I... I dunno. Shakespeare is Shakespeare, and he really stands in his own category. And speaking as someone who adores the language of the plays, I don't think touching the script is really a taboo art. Well... it is if you're trying to do a stage performance of a Shakespeare play, but in other forms of theater, and in movies, I'm less certain.

I don't think it's really about thinking that this or that is "better" than the play, but in modernizing it you can tell a story that's worlds apart from what went on at The Globe, without it needing to compete with the original for our love. Kurosawa's adaptations are legitimately brilliant. As mentioned before, "O" made me think about Othello in ways I hadn't before. There's real artistic value to putting new spins on old stories - that is, after all, what Shakespeare did.

Having said that, my favorite movie version of a Shakespeare play is Branagh's Much Ado About Nothing. The cinematography is wonderful, and the cast list is very well put together, Keanu Reeves or no Keanu Reeves (and incidentally, his remains the most perfect delivery of the "I am not of many words, but I thank you" line I have ever seen. Minor thing, but still. He was an hilarious and unintentionally brillaint Don Jon).

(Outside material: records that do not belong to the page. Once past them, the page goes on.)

/-! ### Set Supervisor (files 04, 05) -/

/-- The engine states a set reports (R27). -/
inductive EngineState where
  | stopped | cranking | running | faulted
  deriving DecidableEq, Repr

/-- The fault reasons (R74). -/
inductive FaultReason where
  | failedStart | unexpectedStop | setAlarm
  deriving DecidableEq, Repr

/-- The run states with the fields each carries (R74). In STARTING: the attempt, the crank attempts read when it
began (R81), the crank counter once START is accepted, and the stop-pending mark. -/
inductive RunState where
  | offline
  | unseen
  | stopped
  | starting (attempt allowed : Nat) (crank : Option Nat) (stopPending : Bool)
  | warming (counter : Nat)
  | online
  | cooling (counter : Nat)
  | stopping
  | fault (reason : FaultReason)
  deriving DecidableEq, Repr

/-- The names of the run states, as SET STATE notices carry them (R76). -/
inductive RunName where
  | offline | unseen | stopped | starting | warming | online | cooling | stopping | fault
  deriving DecidableEq, Repr

/-- The reasons a SET STATE notice carries (R76). -/
inductive StateReason where
  | enabled | disabled | adopted | office | sequencer | running | timer | stopped | startEnded
  | stopFailed | inService | cleared | localStart | failedStart | unexpectedStop | setAlarm
  deriving DecidableEq, Repr

/-- A command place (R78, R108, R132). -/
inductive Place where
  | free
  | queued (code : Code)
  | sent (code : Code)
  deriving DecidableEq, Repr

/-- The latest valid report of a set (R74). -/
structure SetReport where
  engine : EngineState
  power : Nat
  sensor : Nat
  alarm : Byte
  cycle : CycleNo
  deriving DecidableEq, Repr

/-- The energy baseline of a set (R65). -/
structure SetBaseline where
  power : Nat
  cycle : CycleNo
  clamped : Bool
  deriving DecidableEq, Repr

/-- The hire counters and hire marks of a set (R96, R64, R71). -/
structure Hire where
  runMs : Nat
  lowLoadMs : Nat
  overloadMs : Nat
  starts : Nat
  delivered : Nat
  burnt : Nat
  adjustments : Int
  outputMj : Nat
  meteredMj : Nat
  gap : Bool
  clamped : Bool
  deriving DecidableEq, Repr

/-- An entry of a set's reservation list (R95); the load is in 10 W units. -/
structure Reservation where
  point : PointNo
  load : Nat
  deriving DecidableEq, Repr

/-- The set record (R74) with the set's energy baseline (R65). -/
structure SetRec where
  run : RunState
  stopCycle : Option CycleNo
  place : Place
  due : Option Code
  unreachable : Bool
  latest : Option SetReport
  loadFraction : Option Nat
  overloadRun : Nat
  reservations : List Reservation
  baseline : Option SetBaseline
  hire : Hire
  localStart : Bool
  deriving DecidableEq, Repr

/-! ### Fuel Controller (file 06) -/

/-- The tank account (R99). -/
structure Tank where
  capacity : Nat
  book : Nat
  residue : Nat
  delivered : Nat
  adjustments : Int
  low : Bool
  reserve : Bool
  discrepancy : Bool
  discCount : Nat
  deriving DecidableEq, Repr

/-- A ticket buffer with accepted bytes: it holds a claimed place in the ticket store (R108, R114). -/
structure TicketBuffer where
  bytes : List Byte
  length : Nat
  lastChunk : Byte
  deriving DecidableEq, Repr

/-- The session states outside IDLE (R108). In TICKETING, `wait` is the ticket-wait counter, and its absence the
held mark. -/
inductive SessionPhase where
  | granting
  | dispensing
  | ticketing (wait : Option Nat) (buffer : Option TicketBuffer)
  deriving DecidableEq, Repr

/-- A delivery session (R108). -/
structure Session where
  phase : SessionPhase
  set : SetNo
  permitLimit : Nat
  highWater : Nat
  live : Nat
  cancel : Bool
  deriving DecidableEq, Repr

/-- The session record of a fuel meter (R108); an IDLE session is `none`. The request mark is the set number as the
meter gave it. -/
structure MeterRec where
  session : Option Session
  promoted : Bool
  requestMark : Option Nat
  place : Place
  due : Bool
  lastChunk : Option Byte
  deriving DecidableEq, Repr

/-- A clock time as a ticket carries it: day and second of day. -/
structure DayTime where
  day : Nat
  second : Nat
  deriving DecidableEq, Repr

/-- The fields a ticket carries (R116). -/
structure Ticket where
  number : Nat
  set : Nat
  volume : Nat
  startTime : Option DayTime
  endTime : Option DayTime
  price : Option Nat
  corrected : Option Nat
  driver : Option Nat
  deriving DecidableEq, Repr

/-- A record of the ticket store (R116). -/
structure TicketRecord where
  ticket : Ticket
  meter : MeterNo
  live : Nat
  correction : Int
  deriving DecidableEq, Repr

On the stranger side of things, I've seen a version of Hamlet where they made absolutely no attempt to put anyone in costume of any sort, and judging from the scenery, it's almost as if one of them happened to have a camera on hand, and someone said, "Hey, who feels like performing Hamlet right now?" It's passably read, but the visuals are so casual that it's extremely throwing.

Platinum_Mongoose
2009-11-21, 07:54 PM
There's a problem with that, though: if you take the play and transfer it into, say, 1980s Miami, you wind up with people dressed like moderns, driving cars, and so forth... but speaking in Elizabethan English. It ends up making them look dumb.

I refer you to Romeo+Juliet with Leonardo DiCaprio and Claire Danes. Set in what I believe is modern day Brazil, stays true to the language, and is one of the best adaptations of that particular text out there.

warty goblin
2009-11-21, 08:14 PM
I refer you to Romeo+Juliet with Leonardo DiCaprio and Claire Danes. Set in what I believe is modern day Brazil, stays true to the language, and is one of the best adaptations of that particular text out there.

It made me want to be nearly anywhere but the theatre when I went to see it.

Platinum_Mongoose
2009-11-21, 09:11 PM
It made me want to be nearly anywhere but the theatre when I went to see it.

Well, that's simply a matter of opinion, clearly. I enjoyed the movie quite a lot. Guy-who-played-that-one-annoying-guy on Lost was a great Mercutio.

Also, isn't Forbidden Planet a Tempest retelling? I haven't actually seen it (and I'm a sci-fi nerd cinema major--fail at life) but that's what I hear.